I know this probably seems like a crazy-lady rant, but I don't actually care all that much. I would challenge anyone who thinks I'm nuts to walk a mile in my shoes.
It's a sad fact. Pregnancy doesn't hold the promise it once did for me. All three times it has ended in sorrow and death and so seeing it happen so wonderfully and magically for someone like Britney Spears is really hard. It isn't that I don't wish her and her baby boy well. Of course I do (not that she cares) but I just don't think I should be expected to find personal joy in it.
Fuck it. Maybe I am nuts.
5 comments:
I can't explain why all the hype around BS's pregnancy, from announcement to birth, has been so hard on me when other celebs haven't, but I'm there with you. For some reason it hurts in a part of my heart that I can't quite describe.
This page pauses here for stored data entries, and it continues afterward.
/-- R391 to R396, R390: a branch whose condition holds, alone in the pipeline, completes by redirecting to its own
address plus its offset; it writes no register and no memory. -/
def Obligations.TakenBranchesComplete : Prop :=
  ∀ (s : State) (rs1 rs2 : Reg) (off : BitVec 13), ReadyForTransfer s → off.getLsbD 0 = false →
    (s.x.read rs1 = s.x.read rs2 → TakenResult s (.beq rs1 rs2 off) (s.pc + off.signExtend 32)) ∧
    (s.x.read rs1 ≠ s.x.read rs2 → TakenResult s (.bne rs1 rs2 off) (s.pc + off.signExtend 32)) ∧
    ((s.x.read rs1).toInt < (s.x.read rs2).toInt → TakenResult s (.blt rs1 rs2 off) (s.pc + off.signExtend 32)) ∧
    ((s.x.read rs2).toInt ≤ (s.x.read rs1).toInt → TakenResult s (.bge rs1 rs2 off) (s.pc + off.signExtend 32)) ∧
    ((s.x.read rs1).toNat < (s.x.read rs2).toNat → TakenResult s (.bltu rs1 rs2 off) (s.pc + off.signExtend 32)) ∧
    ((s.x.read rs2).toNat ≤ (s.x.read rs1).toNat → TakenResult s (.bgeu rs1 rs2 off) (s.pc + off.signExtend 32))

/-- R391 to R396, R390: a branch whose condition does not hold, alone in the pipeline, completes and changes nothing. -/
def Obligations.UntakenBranchesComplete : Prop :=
  ∀ (s : State) (rs1 rs2 : Reg) (off : BitVec 13), Ready s → off.getLsbD 0 = false →
    (s.x.read rs1 ≠ s.x.read rs2 → NoResult s (.beq rs1 rs2 off)) ∧
    (s.x.read rs1 = s.x.read rs2 → NoResult s (.bne rs1 rs2 off)) ∧
    ((s.x.read rs2).toInt ≤ (s.x.read rs1).toInt → NoResult s (.blt rs1 rs2 off)) ∧
    ((s.x.read rs1).toInt < (s.x.read rs2).toInt → NoResult s (.bge rs1 rs2 off)) ∧
    ((s.x.read rs2).toNat ≤ (s.x.read rs1).toNat → NoResult s (.bltu rs1 rs2 off)) ∧
    ((s.x.read rs1).toNat < (s.x.read rs2).toNat → NoResult s (.bgeu rs1 rs2 off))

/-- R400: JAL, alone in the pipeline, completes: it redirects to its own address plus its offset and writes the address
after it to `rd` (to nothing when `rd` is 0); no byte of memory changes. That the instruction at the target enters with its
own address when it is a bubble too is the model's choice (log 16). -/
def Obligations.JalCompletes : Prop :=
  ∀ (s : State) (rd : Reg) (off : BitVec 21) (j : Instr), ReadyForTransfer s → off.getLsbD 0 = false →
    FetchesAt s (s.pc + off.signExtend 32) j → JumpResult s (.jal rd off) rd (s.pc + off.signExtend 32) j

/-- R401: JALR, alone in the pipeline, completes: it redirects to base plus offset, bit 0 not cleared, and writes the
address after it to `rd` (to nothing when `rd` is 0); the base is the value from before the write. That the instruction at the target
enters with its own address when it is a bubble too is the model's choice (log 16). -/
def Obligations.JalrCompletes : Prop :=
  ∀ (s : State) (rd rs1 : Reg) (imm : BitVec 12) (j : Instr), ReadyForTransfer s →
    FetchesAt s (s.x.read rs1 + imm.signExtend 32) j →
    JumpResult s (.jalr rd rs1 imm) rd (s.x.read rs1 + imm.signExtend 32) j

/-- R405: a branch or jump does not check its target; the fetch of the next cycle faults, by alignment and then by
bounds, and the link write that was due in that cycle is not committed. -/
def Obligations.BadTargetsFaultAtTheirFetch : Prop :=
  ∀ (s : State) (rd rs1 rs2 : Reg) (imm : BitVec 12) (off : BitVec 13) (joff : BitVec 21), ReadyForTransfer s →
    off.getLsbD 0 = false → joff.getLsbD 0 = false →
    ∀ p ∈ [(Instr.jal rd joff, s.pc + joff.signExtend 32, true),
        (.jalr rd rs1 imm, s.x.read rs1 + imm.signExtend 32, true),
        (.beq rs1 rs2 off, s.pc + off.signExtend 32, decide (s.x.read rs1 = s.x.read rs2)),
        (.bne rs1 rs2 off, s.pc + off.signExtend 32, decide (s.x.read rs1 ≠ s.x.read rs2)),
        (.blt rs1 rs2 off, s.pc + off.signExtend 32, decide ((s.x.read rs1).toInt < (s.x.read rs2).toInt)),
        (.bge rs1 rs2 off, s.pc + off.signExtend 32, decide ((s.x.read rs2).toInt ≤ (s.x.read rs1).toInt)),
        (.bltu rs1 rs2 off, s.pc + off.signExtend 32, decide ((s.x.read rs1).toNat < (s.x.read rs2).toNat)),
        (.bgeu rs1 rs2 off, s.pc + off.signExtend 32, decide ((s.x.read rs2).toNat ≤ (s.x.read rs1).toNat))],
      p.2.2 = true →
      (p.2.1.toNat % 4 ≠ 0 → FaultsAfter s p.1 3 (.misaligned .fetch p.2.1 4)) ∧
      (p.2.1.toNat % 4 = 0 → s.cfg.memSize < p.2.1.toNat + 4 → FaultsAfter s p.1 3 (.bounds .fetch p.2.1 4))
So you're not nuts, at all.
For me it hasn't been the actual pregnancy that has bothered me. What bothers me is knowing that her son will eventually be set aside like all the must-have toys from previous seasons. She will get bored with being mommy...with spitup and poop and snot...and then that child will be relegated to the care of a nanny. I hope it's not true. But when someone has a marriage that lasts HOURS, how can I not think she'll change her mind about this too? It makes me unbearably sad to think of all the things I would trade for the spitup and poop and snot...when she will be thinking of what she has to trade to get away from it all.
You're not nuts, I promise. Life has been horribly unfair to you, and it always seems especially unfair to see someone else have everything come to them so easily and effortlessly. It makes me cringe to see how much some people take for granted because they haven't been through hell and back and they just don't get it.
By the way, I know you weren't exactly trying to be funny, but you made me giggle with your blog title and your commments about Britney and her "smirking rat of a husband." See, a true nutcase could never be funny in the midst of her pain! ;)
H&S!
Look, it's better to be nuts than not cos only the sane go crazy. It can't happen to the likes of us!!
Her pg was announced days after my m/c and I hated her for it cos it was just too easy and it should have been me.
Oh well, life goes on and my kids will be better off than hers so i thumb my nose to her, all the while wishing for some of her endless cash!
You're definitely not nuts. In fact, it's as if you plucked MY thoughts on this news out of my head and made it sound perfect through your words.